TASK OBJECTIVE:
In the entries below, find the line with "let used := d.slotInUse 1" and print exactly every line from there up to and including the line with "if !d.mgt.verified.contains (2", with no other lines.

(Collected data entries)
────────────────

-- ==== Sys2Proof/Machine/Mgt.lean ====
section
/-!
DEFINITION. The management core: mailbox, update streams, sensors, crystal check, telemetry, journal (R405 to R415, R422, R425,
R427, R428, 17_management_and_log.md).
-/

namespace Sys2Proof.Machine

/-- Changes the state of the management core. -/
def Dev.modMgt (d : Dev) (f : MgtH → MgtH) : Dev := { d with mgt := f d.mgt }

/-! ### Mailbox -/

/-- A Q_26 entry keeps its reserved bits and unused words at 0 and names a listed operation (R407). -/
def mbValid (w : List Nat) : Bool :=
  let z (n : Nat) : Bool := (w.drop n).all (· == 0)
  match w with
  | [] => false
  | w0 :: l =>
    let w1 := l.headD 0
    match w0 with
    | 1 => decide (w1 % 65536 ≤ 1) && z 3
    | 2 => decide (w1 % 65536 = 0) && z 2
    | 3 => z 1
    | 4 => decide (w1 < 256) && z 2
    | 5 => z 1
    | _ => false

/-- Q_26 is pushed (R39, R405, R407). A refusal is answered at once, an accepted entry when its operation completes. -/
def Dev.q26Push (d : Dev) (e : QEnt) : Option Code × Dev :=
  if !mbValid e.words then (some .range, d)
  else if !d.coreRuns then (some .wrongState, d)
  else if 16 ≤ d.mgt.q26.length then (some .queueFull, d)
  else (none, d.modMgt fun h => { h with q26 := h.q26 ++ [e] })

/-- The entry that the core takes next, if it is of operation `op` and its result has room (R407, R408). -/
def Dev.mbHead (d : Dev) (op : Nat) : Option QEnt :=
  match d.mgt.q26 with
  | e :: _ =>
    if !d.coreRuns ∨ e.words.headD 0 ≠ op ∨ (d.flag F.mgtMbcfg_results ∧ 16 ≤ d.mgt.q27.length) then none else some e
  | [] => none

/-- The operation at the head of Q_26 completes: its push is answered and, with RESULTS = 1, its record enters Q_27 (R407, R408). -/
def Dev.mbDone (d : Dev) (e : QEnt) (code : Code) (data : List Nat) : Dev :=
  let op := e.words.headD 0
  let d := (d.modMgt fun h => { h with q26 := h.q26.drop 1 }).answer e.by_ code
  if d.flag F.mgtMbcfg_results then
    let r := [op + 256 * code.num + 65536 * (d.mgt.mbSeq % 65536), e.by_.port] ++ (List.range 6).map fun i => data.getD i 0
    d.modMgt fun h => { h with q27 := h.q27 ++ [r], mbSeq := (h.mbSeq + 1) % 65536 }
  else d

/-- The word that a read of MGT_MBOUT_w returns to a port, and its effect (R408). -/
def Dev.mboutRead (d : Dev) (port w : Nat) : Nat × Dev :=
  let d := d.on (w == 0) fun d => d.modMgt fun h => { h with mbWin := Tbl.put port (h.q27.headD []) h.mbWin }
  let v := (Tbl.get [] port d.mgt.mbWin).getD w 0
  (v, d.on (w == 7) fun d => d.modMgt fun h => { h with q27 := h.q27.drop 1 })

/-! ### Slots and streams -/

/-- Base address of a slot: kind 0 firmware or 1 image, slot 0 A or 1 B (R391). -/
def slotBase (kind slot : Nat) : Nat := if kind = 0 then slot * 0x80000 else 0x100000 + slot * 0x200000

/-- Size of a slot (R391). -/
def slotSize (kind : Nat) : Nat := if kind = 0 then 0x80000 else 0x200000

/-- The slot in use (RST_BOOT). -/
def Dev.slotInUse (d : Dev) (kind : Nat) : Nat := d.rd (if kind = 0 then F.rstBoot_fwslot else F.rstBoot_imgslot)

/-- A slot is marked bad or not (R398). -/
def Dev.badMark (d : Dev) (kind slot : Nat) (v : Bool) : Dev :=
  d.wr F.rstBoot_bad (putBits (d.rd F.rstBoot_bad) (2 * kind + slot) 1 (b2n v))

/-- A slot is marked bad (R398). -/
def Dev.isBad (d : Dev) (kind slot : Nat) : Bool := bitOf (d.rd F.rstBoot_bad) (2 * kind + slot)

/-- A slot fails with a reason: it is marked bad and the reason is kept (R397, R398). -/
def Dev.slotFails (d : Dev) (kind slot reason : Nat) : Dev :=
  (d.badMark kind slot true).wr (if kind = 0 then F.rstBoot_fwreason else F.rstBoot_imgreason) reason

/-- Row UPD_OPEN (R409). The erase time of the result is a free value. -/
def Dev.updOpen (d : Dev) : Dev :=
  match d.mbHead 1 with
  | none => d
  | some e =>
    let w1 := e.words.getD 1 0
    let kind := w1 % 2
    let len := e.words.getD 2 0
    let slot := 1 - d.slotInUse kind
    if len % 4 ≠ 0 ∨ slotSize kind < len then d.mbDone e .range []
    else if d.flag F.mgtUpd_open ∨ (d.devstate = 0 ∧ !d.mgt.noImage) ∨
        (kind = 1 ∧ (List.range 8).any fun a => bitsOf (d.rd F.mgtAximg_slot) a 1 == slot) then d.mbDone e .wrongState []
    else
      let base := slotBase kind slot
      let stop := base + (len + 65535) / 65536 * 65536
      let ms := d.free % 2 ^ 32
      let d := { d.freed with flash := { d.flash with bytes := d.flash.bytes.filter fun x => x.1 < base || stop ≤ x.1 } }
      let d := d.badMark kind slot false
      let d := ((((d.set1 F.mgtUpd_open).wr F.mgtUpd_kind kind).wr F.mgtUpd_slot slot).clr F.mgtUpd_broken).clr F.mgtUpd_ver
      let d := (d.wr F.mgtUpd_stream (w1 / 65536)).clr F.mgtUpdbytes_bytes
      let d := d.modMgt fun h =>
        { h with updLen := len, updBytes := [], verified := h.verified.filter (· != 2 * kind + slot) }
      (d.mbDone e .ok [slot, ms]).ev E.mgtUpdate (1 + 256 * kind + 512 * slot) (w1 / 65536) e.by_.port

────────────────

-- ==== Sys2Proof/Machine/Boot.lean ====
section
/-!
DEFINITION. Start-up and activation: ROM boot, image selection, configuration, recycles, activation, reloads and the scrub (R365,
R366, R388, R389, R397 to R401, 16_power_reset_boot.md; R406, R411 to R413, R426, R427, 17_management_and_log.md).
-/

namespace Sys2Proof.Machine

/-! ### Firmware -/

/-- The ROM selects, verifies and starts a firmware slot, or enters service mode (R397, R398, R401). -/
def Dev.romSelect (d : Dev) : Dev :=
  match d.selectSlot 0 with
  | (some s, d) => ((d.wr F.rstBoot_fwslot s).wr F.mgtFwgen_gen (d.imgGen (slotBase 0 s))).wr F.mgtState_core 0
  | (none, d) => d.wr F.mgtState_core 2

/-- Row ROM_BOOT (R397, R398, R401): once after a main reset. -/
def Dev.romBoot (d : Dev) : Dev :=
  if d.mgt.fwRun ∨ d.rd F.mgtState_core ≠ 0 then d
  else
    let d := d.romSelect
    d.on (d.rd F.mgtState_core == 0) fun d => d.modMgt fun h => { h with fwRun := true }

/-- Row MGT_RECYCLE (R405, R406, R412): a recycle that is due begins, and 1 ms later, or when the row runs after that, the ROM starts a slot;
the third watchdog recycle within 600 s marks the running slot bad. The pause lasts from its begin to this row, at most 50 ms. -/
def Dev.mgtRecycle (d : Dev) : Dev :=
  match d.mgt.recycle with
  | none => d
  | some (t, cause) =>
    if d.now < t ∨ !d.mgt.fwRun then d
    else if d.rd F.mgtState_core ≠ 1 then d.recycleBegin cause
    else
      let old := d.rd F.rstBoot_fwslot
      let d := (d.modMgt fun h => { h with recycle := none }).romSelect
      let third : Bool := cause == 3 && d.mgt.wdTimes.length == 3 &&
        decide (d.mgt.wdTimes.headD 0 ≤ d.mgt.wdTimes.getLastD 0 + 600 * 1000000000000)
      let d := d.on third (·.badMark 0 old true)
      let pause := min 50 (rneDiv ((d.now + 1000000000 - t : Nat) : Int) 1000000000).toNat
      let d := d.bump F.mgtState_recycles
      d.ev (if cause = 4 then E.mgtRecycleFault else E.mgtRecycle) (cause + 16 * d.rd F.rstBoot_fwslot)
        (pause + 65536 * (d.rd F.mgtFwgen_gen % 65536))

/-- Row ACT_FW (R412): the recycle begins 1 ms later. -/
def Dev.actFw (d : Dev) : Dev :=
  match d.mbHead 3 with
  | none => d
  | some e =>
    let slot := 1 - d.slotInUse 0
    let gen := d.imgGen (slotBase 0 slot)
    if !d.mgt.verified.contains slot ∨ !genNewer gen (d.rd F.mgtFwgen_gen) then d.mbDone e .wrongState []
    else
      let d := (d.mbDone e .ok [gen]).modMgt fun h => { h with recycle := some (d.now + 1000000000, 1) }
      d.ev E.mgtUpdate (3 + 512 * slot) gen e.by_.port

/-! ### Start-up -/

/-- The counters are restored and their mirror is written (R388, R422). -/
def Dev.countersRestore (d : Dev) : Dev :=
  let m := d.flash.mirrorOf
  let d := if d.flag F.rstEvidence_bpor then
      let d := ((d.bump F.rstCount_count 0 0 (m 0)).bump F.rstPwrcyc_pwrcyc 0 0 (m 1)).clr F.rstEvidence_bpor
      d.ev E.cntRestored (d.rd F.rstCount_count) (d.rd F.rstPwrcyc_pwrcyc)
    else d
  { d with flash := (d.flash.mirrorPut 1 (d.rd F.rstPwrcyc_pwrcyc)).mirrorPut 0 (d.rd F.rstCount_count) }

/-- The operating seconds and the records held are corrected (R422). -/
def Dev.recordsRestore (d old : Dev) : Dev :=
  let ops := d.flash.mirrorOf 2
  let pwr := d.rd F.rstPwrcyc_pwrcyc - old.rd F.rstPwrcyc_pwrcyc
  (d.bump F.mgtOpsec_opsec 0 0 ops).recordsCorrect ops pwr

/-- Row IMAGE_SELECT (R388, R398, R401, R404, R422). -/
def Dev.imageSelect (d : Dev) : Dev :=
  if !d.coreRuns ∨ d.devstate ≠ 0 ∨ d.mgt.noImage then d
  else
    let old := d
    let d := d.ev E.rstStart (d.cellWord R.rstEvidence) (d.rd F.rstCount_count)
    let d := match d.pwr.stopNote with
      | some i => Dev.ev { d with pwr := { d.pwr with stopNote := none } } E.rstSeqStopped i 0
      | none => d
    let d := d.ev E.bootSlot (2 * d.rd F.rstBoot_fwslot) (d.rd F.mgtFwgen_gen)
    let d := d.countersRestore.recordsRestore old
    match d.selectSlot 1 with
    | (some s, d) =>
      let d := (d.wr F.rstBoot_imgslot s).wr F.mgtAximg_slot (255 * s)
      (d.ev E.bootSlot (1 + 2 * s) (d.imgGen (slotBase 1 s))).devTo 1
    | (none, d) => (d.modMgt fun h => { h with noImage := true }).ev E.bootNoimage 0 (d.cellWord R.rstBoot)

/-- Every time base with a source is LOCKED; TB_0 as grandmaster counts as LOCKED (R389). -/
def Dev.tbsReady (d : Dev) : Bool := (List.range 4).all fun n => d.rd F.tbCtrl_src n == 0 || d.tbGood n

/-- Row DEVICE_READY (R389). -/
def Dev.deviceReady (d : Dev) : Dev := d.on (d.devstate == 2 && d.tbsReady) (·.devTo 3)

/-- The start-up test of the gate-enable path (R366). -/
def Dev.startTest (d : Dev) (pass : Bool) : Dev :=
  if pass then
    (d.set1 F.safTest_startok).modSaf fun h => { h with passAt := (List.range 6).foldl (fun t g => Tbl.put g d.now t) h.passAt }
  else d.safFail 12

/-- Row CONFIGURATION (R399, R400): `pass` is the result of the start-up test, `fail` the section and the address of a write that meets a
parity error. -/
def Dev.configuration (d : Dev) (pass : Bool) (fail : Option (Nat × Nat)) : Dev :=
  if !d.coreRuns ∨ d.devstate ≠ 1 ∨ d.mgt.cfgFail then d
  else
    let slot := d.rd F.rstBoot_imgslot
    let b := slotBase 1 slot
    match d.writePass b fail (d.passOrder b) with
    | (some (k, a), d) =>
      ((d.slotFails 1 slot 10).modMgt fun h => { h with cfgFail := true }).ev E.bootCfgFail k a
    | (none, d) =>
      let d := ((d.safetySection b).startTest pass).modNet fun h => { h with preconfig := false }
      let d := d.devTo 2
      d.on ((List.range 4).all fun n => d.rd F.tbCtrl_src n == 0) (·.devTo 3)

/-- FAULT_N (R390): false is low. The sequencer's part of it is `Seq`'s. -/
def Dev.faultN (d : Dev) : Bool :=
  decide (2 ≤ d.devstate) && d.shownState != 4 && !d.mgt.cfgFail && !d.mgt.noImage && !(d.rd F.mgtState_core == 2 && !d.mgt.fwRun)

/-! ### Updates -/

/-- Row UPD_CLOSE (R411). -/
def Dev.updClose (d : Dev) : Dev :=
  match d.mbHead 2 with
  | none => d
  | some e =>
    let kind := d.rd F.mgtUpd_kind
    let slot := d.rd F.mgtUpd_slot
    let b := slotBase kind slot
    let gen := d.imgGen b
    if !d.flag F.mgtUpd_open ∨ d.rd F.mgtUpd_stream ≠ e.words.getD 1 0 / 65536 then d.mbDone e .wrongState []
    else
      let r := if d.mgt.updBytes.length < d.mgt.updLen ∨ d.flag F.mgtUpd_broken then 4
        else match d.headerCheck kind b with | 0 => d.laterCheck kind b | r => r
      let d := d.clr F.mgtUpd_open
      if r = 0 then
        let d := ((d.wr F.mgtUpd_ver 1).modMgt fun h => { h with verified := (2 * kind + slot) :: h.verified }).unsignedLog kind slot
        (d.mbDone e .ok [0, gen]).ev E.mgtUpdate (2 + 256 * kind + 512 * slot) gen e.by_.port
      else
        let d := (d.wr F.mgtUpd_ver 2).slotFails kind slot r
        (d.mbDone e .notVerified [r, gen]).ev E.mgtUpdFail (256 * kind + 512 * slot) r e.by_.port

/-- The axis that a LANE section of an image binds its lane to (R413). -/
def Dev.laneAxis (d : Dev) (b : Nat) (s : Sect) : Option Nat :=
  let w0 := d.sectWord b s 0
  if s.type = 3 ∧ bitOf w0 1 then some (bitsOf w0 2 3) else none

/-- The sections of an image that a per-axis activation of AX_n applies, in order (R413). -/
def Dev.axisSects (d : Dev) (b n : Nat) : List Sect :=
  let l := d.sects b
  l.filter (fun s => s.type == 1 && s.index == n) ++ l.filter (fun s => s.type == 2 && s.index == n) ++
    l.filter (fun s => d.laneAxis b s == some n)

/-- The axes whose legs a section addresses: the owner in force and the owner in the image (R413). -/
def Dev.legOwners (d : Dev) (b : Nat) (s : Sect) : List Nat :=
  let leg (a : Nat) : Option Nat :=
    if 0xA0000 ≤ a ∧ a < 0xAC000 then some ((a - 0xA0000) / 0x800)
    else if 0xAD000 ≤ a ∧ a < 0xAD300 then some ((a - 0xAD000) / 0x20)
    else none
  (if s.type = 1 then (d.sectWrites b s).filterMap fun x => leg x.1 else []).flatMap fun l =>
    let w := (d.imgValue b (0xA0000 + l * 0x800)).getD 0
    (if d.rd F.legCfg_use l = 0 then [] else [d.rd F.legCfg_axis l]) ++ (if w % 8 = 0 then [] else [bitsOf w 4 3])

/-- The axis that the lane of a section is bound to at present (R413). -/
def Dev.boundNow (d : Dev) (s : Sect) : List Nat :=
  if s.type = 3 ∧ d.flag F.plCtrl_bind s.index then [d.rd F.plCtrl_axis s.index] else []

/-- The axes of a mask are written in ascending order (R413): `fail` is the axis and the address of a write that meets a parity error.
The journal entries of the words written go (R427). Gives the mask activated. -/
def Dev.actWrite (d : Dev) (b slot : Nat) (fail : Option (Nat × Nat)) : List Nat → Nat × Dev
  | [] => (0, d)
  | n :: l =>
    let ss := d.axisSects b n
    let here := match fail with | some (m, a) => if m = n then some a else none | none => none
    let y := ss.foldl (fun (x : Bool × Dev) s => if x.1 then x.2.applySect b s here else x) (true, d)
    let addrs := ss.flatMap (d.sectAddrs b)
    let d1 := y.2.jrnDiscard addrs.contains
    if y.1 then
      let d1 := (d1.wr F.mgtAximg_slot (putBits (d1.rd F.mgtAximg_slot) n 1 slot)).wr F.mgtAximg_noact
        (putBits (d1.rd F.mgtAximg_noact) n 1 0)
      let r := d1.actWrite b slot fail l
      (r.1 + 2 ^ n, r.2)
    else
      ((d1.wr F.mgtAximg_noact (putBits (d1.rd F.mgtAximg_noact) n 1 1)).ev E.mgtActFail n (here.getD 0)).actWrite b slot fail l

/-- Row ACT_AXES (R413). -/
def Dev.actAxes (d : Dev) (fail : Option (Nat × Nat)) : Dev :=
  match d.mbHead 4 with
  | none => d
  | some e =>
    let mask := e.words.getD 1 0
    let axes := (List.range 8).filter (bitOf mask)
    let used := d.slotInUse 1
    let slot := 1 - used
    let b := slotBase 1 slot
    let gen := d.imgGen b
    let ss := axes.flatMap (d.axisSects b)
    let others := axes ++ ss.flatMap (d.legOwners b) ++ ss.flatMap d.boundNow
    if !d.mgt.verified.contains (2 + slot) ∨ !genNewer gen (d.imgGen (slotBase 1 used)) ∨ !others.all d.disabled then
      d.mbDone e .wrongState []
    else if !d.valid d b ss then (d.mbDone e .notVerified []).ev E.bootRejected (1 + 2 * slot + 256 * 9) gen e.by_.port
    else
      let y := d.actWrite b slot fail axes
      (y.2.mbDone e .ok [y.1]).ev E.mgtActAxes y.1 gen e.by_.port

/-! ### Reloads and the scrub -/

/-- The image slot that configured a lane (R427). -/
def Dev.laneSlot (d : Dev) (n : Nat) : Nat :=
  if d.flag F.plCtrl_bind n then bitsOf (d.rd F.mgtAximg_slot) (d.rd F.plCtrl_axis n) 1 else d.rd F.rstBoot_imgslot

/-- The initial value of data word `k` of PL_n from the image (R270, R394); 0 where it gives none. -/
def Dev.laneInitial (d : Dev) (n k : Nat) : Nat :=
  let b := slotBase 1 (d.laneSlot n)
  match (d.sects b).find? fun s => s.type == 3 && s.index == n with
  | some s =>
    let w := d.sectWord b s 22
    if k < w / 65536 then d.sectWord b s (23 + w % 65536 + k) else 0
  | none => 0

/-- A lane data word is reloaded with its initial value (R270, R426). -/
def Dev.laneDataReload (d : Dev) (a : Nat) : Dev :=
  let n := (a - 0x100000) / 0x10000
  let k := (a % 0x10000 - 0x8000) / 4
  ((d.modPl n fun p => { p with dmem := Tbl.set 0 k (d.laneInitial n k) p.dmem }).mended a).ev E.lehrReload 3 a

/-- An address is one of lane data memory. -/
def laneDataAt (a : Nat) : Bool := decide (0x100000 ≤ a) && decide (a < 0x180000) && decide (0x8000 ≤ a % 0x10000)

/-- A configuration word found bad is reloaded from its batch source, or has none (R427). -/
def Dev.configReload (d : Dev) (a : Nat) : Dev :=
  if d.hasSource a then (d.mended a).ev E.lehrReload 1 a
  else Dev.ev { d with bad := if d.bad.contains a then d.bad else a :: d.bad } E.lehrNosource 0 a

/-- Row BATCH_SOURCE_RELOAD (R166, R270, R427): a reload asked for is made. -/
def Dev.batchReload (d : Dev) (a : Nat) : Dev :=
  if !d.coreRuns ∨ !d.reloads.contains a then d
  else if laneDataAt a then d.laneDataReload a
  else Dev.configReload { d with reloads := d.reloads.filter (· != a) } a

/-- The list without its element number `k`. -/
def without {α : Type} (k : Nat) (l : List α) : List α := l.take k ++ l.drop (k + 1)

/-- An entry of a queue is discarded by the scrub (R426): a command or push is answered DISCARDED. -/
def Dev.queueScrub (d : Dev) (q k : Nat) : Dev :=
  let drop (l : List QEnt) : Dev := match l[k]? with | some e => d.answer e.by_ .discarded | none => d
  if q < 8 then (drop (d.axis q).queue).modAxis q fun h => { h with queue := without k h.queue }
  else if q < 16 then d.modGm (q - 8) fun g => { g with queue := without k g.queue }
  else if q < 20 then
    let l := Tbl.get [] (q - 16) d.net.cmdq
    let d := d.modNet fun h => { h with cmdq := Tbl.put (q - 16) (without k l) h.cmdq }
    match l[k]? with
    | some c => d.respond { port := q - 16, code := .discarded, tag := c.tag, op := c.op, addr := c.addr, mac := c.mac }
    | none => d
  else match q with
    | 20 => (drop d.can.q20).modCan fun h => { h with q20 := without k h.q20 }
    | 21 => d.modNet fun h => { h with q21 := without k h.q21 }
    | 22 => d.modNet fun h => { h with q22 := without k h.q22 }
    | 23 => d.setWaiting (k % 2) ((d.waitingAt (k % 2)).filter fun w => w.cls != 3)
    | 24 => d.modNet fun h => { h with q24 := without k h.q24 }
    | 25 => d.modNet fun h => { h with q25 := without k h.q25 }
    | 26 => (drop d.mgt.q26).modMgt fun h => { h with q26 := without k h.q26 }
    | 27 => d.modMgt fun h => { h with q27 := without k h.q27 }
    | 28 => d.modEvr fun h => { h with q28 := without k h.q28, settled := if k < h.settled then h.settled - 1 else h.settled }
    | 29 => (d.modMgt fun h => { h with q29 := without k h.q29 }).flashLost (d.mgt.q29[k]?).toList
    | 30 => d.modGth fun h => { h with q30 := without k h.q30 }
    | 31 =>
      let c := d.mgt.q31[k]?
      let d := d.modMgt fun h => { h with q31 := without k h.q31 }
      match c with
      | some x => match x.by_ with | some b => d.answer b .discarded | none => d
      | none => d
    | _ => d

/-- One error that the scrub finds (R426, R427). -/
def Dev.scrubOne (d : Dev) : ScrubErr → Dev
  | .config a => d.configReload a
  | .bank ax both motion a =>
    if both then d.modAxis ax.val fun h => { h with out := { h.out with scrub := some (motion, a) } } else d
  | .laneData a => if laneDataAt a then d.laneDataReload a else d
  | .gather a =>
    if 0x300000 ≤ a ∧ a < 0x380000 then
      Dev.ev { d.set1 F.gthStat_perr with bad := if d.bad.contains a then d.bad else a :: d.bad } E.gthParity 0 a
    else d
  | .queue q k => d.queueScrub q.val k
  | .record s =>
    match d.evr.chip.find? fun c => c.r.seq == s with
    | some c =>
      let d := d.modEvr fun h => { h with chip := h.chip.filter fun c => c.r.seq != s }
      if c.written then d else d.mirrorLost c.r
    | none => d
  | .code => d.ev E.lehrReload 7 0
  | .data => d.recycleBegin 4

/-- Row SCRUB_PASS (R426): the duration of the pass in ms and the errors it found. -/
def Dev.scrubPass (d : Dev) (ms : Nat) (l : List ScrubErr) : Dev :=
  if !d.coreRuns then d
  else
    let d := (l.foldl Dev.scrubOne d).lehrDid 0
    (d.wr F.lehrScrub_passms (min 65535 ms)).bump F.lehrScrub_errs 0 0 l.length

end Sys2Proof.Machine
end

────────────────

WRITTEN REPLY:
    let used := d.slotInUse 1
    let slot := 1 - used
    let b := slotBase 1 slot
    let gen := d.imgGen b
    let ss := axes.flatMap (d.axisSects b)
    let others := axes ++ ss.flatMap (d.legOwners b) ++ ss.flatMap d.boundNow
    if !d.mgt.verified.contains (2 + slot) ∨ !genNewer gen (d.imgGen (slotBase 1 used)) ∨ !others.all d.disabled then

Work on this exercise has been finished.